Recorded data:
════════════════════
-- ==== Sys2Proof/Tests/Slice0.lean ====
section
/-! SUPPORT. The author's own tests: one ill-formed term for each check of WellFormed, worked figures of the spec, and for
each statement with hypotheses states and operands that meet them, clause by clause. -/

namespace Sys2Proof.Tests
set_option Elab.async false
open Sys2Proof Sys2Proof.Machine Sys2Proof.Machine.Reg Sys2Proof.Machine.Hid

/-- The state after reset with some fields set. -/
def at_ (fs : List (Fld × Nat)) : State := State.reset.each fs fun s p => s.set p.1 p.2

/-- A context that is being executed. -/
def run0 : Ctx := { Ctx.start with phase := .running }

/-- A context that is being executed, with WA and WB. -/
def runAB (a b : Word) : Ctx := { run0 with wa := a, wb := b }

/-- An image of two POUs, of 8 and 4 instructions. -/
def image2 : LogicImage :=
  { layoutHash := 1, baseHash := 0, code := [], pous := [⟨0, 8⟩, ⟨8, 4⟩], tasks := [], timers := [], counters := [], edges := [],
    vars := [], initData := [], retainedLen := 0, changedPous := [], changedInstrs := 0, setTask := 0, setAddr := 0, setLen := 0 }

/-- Lane LA executes task 0 with a context; the task owns 16 words of the output image. -/
def scan (c : Ctx) (fs : List (Fld × Nat)) : State :=
  State.setCtx { at_ ((TSK_QSLICE_LEN 0, 16) :: fs) with image := some image2 } .la 0 c

/-- Every lane is in the vote. -/
def inVote3 : List (Fld × Nat) := [(LN_STATUS_ST 0, 1), (LN_STATUS_ST 1, 1), (LN_STATUS_ST 2, 1)]

/-! ### Well-formed commands (R40 to R42, R54, R75) -/

theorem test_wf_bit_number : (Instr.ld .la (.at ⟨.M, 0, 8⟩)).wf = false ∧ (Instr.ld .la (.at ⟨.M, 0x7FFFF, 7⟩)).wf = true := by decide
theorem test_wf_bit_address : (Instr.orBit .lb (.at ⟨.M, 0x80000, 0⟩)).wf = false := by decide
theorem test_wf_store_to_input : (Instr.st .la ⟨.I, 0, 0⟩).wf = false ∧ (Instr.stw .la ⟨.I, 0⟩).wf = false := by decide
theorem test_wf_word_alignment : (Instr.ldw .la (.at ⟨.Q, 2⟩)).wf = false ∧ (Instr.ldw .la (.at ⟨.Q, 0xFFFC⟩)).wf = true := by decide
theorem test_wf_word_address : (Instr.ldx .la ⟨.Q, 0x10000⟩).wf = false := by decide
theorem test_wf_edge : (Instr.edgr .la 16384).wf = false := by decide
theorem test_wf_jump : (Instr.jmp .la 262144).wf = false := by decide
theorem test_wf_call : (Instr.call .la 1024).wf = false := by decide
theorem test_wf_timer : (Instr.ton .la 4096).wf = false := by decide
theorem test_wf_counter_port : (Instr.cu .la .ctd 0).wf = false ∧ (Instr.cd .la .ctu 0).wf = false := by decide
theorem test_wf_counter_number : (Instr.counterR .la .ctu 4096).wf = false ∧ (Instr.qd .la .ctu 0).wf = false := by decide
theorem test_wf_flow : (Instr.stale .la 512).wf = false := by decide

/-! ### Worked figures of the spec -/

/-- R46: ABS of the most negative number stays, with OV. -/
theorem test_abs_min : (match exec (.abs .la) (scan (runAB Word.minInt 0) []) with
    | .next u => decide ((u.ctx .la 0).wa = Word.minInt ∧ (u.ctx .la 0).ov = true)
    | _ => false) = true := by decide
/-- R45: the most negative number divided by -1 gives itself, remainder 0 and OV. -/
theorem test_div_min : (match exec (.div .la (.k 0xFFFFFF)) (scan (runAB Word.minInt 7) []) with
    | .next u => decide ((u.ctx .la 0).wa = Word.minInt ∧ (u.ctx .la 0).wb = 0 ∧ (u.ctx .la 0).ov = true)
    | _ => false) = true := by decide
/-- R47: SHL by 32 leaves 0 and moves out bit 0. -/
theorem test_shl_32 : (match exec (.shl .la (.k 32)) (scan (runAB 1 0) []) with
    | .next u => decide ((u.ctx .la 0).wa = 0 ∧ (u.ctx .la 0).cy = true)
    | _ => false) = true := by decide
/-- R48, R74: an index that is no multiple of 4 ends the scan. -/
theorem test_index_fault : (match exec (.ldx .la ⟨.Q, 0⟩) (scan (runAB 0 2) []) with
    | .next u => decide ((u.ctx .la 0).phase = .ended ∧ u.presOf .la 0 = some .trip)
    | _ => false) = true := by decide
/-- R283: 8 is added to the transmit error counter by a transmitter's error. -/
theorem test_can_error : (match exec (.canError 0 ⟨1, false, true, false, false, false⟩) (at_ [(CN_CTL_MODE 0, 1), (CN_STATUS_STATE 0, 1), (CN_TXOBJ 0, 1)]) with
    | .next u => u.get (CN_ERRCNT_TEC 0) == 8 && u.get (CN_PEND 0 0) == 1
    | _ => false) = true := by decide
/-- R332: a take of a free semaphore records the tag. -/
theorem test_semaphore : (match exec (.semaphoreTake 63 0x12) (at_ []) with
    | .next u => u.get (BR_SEM_OWNER 63) == 0x12
    | _ => false) = true := by decide

/-! ### The scan engine: the hypotheses of its statements -/

theorem witness_BitLogicInstructions : (scan run0 []).executes .la 0 ∧ (BitOp.k true).wf = true ∧ (scan run0 []).bitOpOk 0 (.k true) = true ∧
    (BitOp.at ⟨.Q, 63, 7⟩).wf = true ∧ (scan run0 []).bitOpOk 0 (.at ⟨.Q, 63, 7⟩) = true := by
  refine ⟨⟨?_, ?_⟩, ?_⟩ <;> decide
theorem witness_BitStores : (BitRef.wfStore ⟨.Q, 63, 7⟩) = true ∧ (scan run0 []).bitStoreOk 0 ⟨.Q, 63, 7⟩ = true := by decide
theorem witness_NestingInstructions :
    ((scan { run0 with nest := List.replicate 31 ⟨true, .and⟩ } []).fetched .la 0 1).nest.length < 32 ∧
    ((scan { run0 with nest := [⟨true, .and⟩] } []).fetched .la 0 1).nest = [⟨true, .and⟩] ∧
    ((scan { run0 with nest := [⟨true, .or⟩] } []).fetched .la 0 1).nest = [⟨true, .or⟩] ∧
    ((scan { run0 with nest := [⟨true, .xor⟩] } []).fetched .la 0 1).nest = [⟨true, .xor⟩] := by decide
theorem witness_EdgeInstructions : (scan run0 []).executes .la 0 ∧ 16383 < 16384 := by
  refine ⟨⟨?_, ?_⟩, ?_⟩ <;> decide
theorem witness_WordMovesAndComparisons : (WordOp.at ⟨.Q, 60⟩).wf = true ∧ (scan run0 []).wordOpOk 0 (.at ⟨.Q, 60⟩) = true ∧
    (WordOp.k 0xFFFFFF).wf = true ∧ (scan run0 []).wordOpOk 0 (.k 0xFFFFFF) = true := by decide
theorem witness_Arithmetic :
    ((scan (runAB 7 0) []).wordVal .la (.k 3) ≠ 0 ∧ ((scan (runAB 7 0) []).fetched .la 0 8).wa ≠ Word.minInt) ∧
    (((scan (runAB Word.minInt 0) []).fetched .la 0 8).wa = Word.minInt ∧ (scan (runAB Word.minInt 0) []).wordVal .la (.k 0xFFFFFF) = -1) ∧
    ((scan (runAB 7 0) []).wordVal .la (.k 0) = 0 ∧ (scan (runAB 7 0) []).get (DZ_SEEN 0) ≤ ((scan (runAB 7 0) []).fetched .la 0 8).dzCount) := by decide
theorem witness_WordOperations : ((scan (runAB 7 3) []).fetched .la 0 8).wb ≠ 0 ∧ ((scan (runAB 7 0) []).fetched .la 0 8).wb = 0 := by decide
theorem witness_Shifts : [0, 1, 31, 32, 33, 64].map (fun n => ((scan run0 []).wordVal .la (.k n)).toNat) = [0, 1, 31, 32, 33, 64] ∧
    ((scan (runAB 0 5) []).fetched .la 0 1).wb.toInt > ((scan (runAB 0 5) []).wordVal .la (.k 4)).toInt := by decide
theorem witness_IndexedAccess : (WordRef.wfStore ⟨.Q, 0⟩) = true ∧ (scan (runAB 0 60) []).owns 0 .Q 0 4 = true ∧
    ((scan (runAB 0 60) []).fetched .la 0 2).wb.toNat % 4 = 0 ∧ (scan (runAB 0 60) []).owns 0 .Q (0 + ((scan (runAB 0 60) []).fetched .la 0 2).wb.toNat) 4 = true := by decide
theorem witness_JumpsAndCalls :
    (scan run0 []).jumpOk ((scan run0 []).ctx .la 0) 7 = true ∧ (scan run0 []).callOk ((scan run0 []).ctx .la 0) 1 = true ∧
    ((scan { run0 with ba := true } []).fetched .la 0 2).ba = true ∧ ((scan run0 []).fetched .la 0 2).ba = false ∧
    ((scan { run0 with call := List.replicate 15 ⟨1, 0⟩ } []).fetched .la 0 2).call.length < 16 ∧
    ((scan { run0 with call := [⟨1, 0⟩] } []).fetched .la 0 2).call = [⟨1, 0⟩] ∧ ((scan { run0 with call := [⟨1, 0⟩] } []).fetched .la 0 2).nest.length = 0 := by decide
theorem witness_ScanEnd : ((scan run0 []).fetched .la 0 0).nest = [] ∧ ((scan run0 []).fetched .la 0 0).call = [] ∧
    ((scan { run0 with ba := true } []).fetched .la 0 0).ba = true ∧ (scan run0 []).isTriple 0 = true ∧ (scan run0 [(TSK_STATE_MODE 0, 1)]).isTriple 0 = false := by decide
theorem witness_TripConditions :
    32 ≤ ((scan { run0 with nest := List.replicate 32 ⟨true, .or⟩ } []).fetched .la 0 0).nest.length ∧ ((scan run0 []).fetched .la 0 0).nest = [] ∧
    ((scan { run0 with nest := [⟨true, .or⟩] } []).fetched .la 0 0).nest ≠ [] ∧ ((scan { run0 with nest := [⟨true, .or⟩] } []).fetched .la 0 0).call = [] ∧
    ((scan { run0 with call := [⟨1, 1⟩] } []).fetched .la 0 0).call = [⟨1, 1⟩] ∧ ((scan { run0 with call := [⟨1, 1⟩] } []).fetched .la 0 0).nest.length ≠ 1 ∧
    16 ≤ ((scan { run0 with call := List.replicate 16 ⟨1, 0⟩ } []).fetched .la 0 0).call.length ∧
    ((scan (runAB 0 61) []).fetched .la 0 0).wb.toNat % 4 ≠ 0 ∧ (scan (runAB 0 64) []).owns 0 .Q (0 + ((scan (runAB 0 64) []).fetched .la 0 0).wb.toNat) 4 = false := by decide
theorem witness_Timers : 4095 < 4096 ∧ ((scan run0 []).ctx .la 0).timersDone.contains 4095 = false ∧ (scan run0 []).periodUs 0 < 2 ^ 32 := by decide
theorem witness_CounterPorts : CtrKind.ctud.hasUp = true ∧ CtrKind.ctud.hasDown = true ∧ CtrKind.ctu.hasUp = true ∧ CtrKind.ctd.hasDown = true := by decide
theorem witness_CounterEvaluation : (scan run0 []).executes .la 0 ∧ 4095 < 4096 := by
  refine ⟨⟨?_, ?_⟩, ?_⟩ <;> decide
theorem witness_FlowAndSysFunctions : (scan run0 []).isTriple 0 = true ∧ (scan run0 [(TSK_STATE_MODE 0, 3)]).isTriple 0 = false ∧ 511 < 512 := by decide
theorem witness_IllegalWords : ((scan run0 []).running .la = some 0 ∧ (scan run0 []).isTriple 0 = true ∧ decodeScan .la 0xF7000000 = none ∧
    decodeScan .la 0x4E001000 = some (.ldw .la (.at ⟨.M, 0x1000⟩)) ∧ (scan run0 []).usable 0 run0 (.ldw .la (.at ⟨.M, 0x1000⟩)) = false ∧
    (scan run0 []).bpHit 0 ((scan run0 []).ctx .la 0) = none ∧ (scan run0 []).wordOpOk 0 (.at ⟨.Q, 64⟩) = false ∧ (WordOp.at ⟨.Q, 1⟩).wf = false) ∧
    (let s := scan run0 ((TSK_STATE_MODE 0, 1) :: inVote3)
     s.running .la = some 0 ∧ s.isTriple 0 = false ∧ s.safe = false ∧ ∀ m ∈ Lane.all, s.lane m = .vote) := by decide
theorem witness_ScanWordsRoundTrip : (Instr.eval .lc .ctud 4095).scanLane = some .lc ∧ (Instr.eval .lc .ctud 4095).wf = true ∧
    (Instr.ldf .la .DZ true).scanLane = some .la ∧ (Instr.ldf .la .DZ true).wf = true := by decide

/-! ### The lanes -/

/-- A device with a configuration set and task 0 enabled. -/
def dev (fs : List (Fld × Nat)) : State := at_ ((CFG_ON, 1) :: (TSK_CFG_EN 0, 1) :: fs)

/-- A device in RUN with a program, both permits and an unlock of scope 0. -/
def runs (fs : List (Fld × Nat)) : State :=
  { dev ((DBG_PSTATE_STATE, 1) :: (DBG_PSTATE_STAND, 1) :: (DBG_PSTATE_MAINT, 1) :: (DBG_PSTATE_UNLOCK, 1) :: (DBG_PSTATE_SCOPE 0, 1) :: fs) with
    image := some image2 }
════════════════════
What the task requires -> I need exact copies of the lines from the one holding "(scan run0 []).bpHit" through the end of the records above, and nothing beyond them.

Output of the task ->
    (scan run0 []).bpHit 0 ((scan run0 []).ctx .la 0) = none ∧ (scan run0 []).wordOpOk 0 (.at ⟨.Q, 64⟩) = false ∧ (WordOp.at ⟨.Q, 1⟩).wf = false) ∧
    (let s := scan run0 ((TSK_STATE_MODE 0, 1) :: inVote3)
     s.running .la = some 0 ∧ s.isTriple 0 = false ∧ s.safe = false ∧ ∀ m ∈ Lane.all, s.lane m = .vote) := by decide
theorem witness_ScanWordsRoundTrip : (Instr.eval .lc .ctud 4095).scanLane = some .lc ∧ (Instr.eval .lc .ctud 4095).wf = true ∧
    (Instr.ldf .la .DZ true).scanLane = some .la ∧ (Instr.ldf .la .DZ true).wf = true := by decide

/-! ### The lanes -/

/-- A device with a configuration set and task 0 enabled. -/
def dev (fs : List (Fld × Nat)) : State := at_ ((CFG_ON, 1) :: (TSK_CFG_EN 0, 1) :: fs)

/-- A device in RUN with a program, both permits and an unlock of scope 0. -/
def runs (fs : List (Fld × Nat)) : State :=
  { dev ((DBG_PSTATE_STATE, 1) :: (DBG_PSTATE_STAND, 1) :: (DBG_PSTATE_MAINT, 1) :: (DBG_PSTATE_UNLOCK, 1) :: (DBG_PSTATE_SCOPE 0, 1) :: fs) with
    image := some image2 }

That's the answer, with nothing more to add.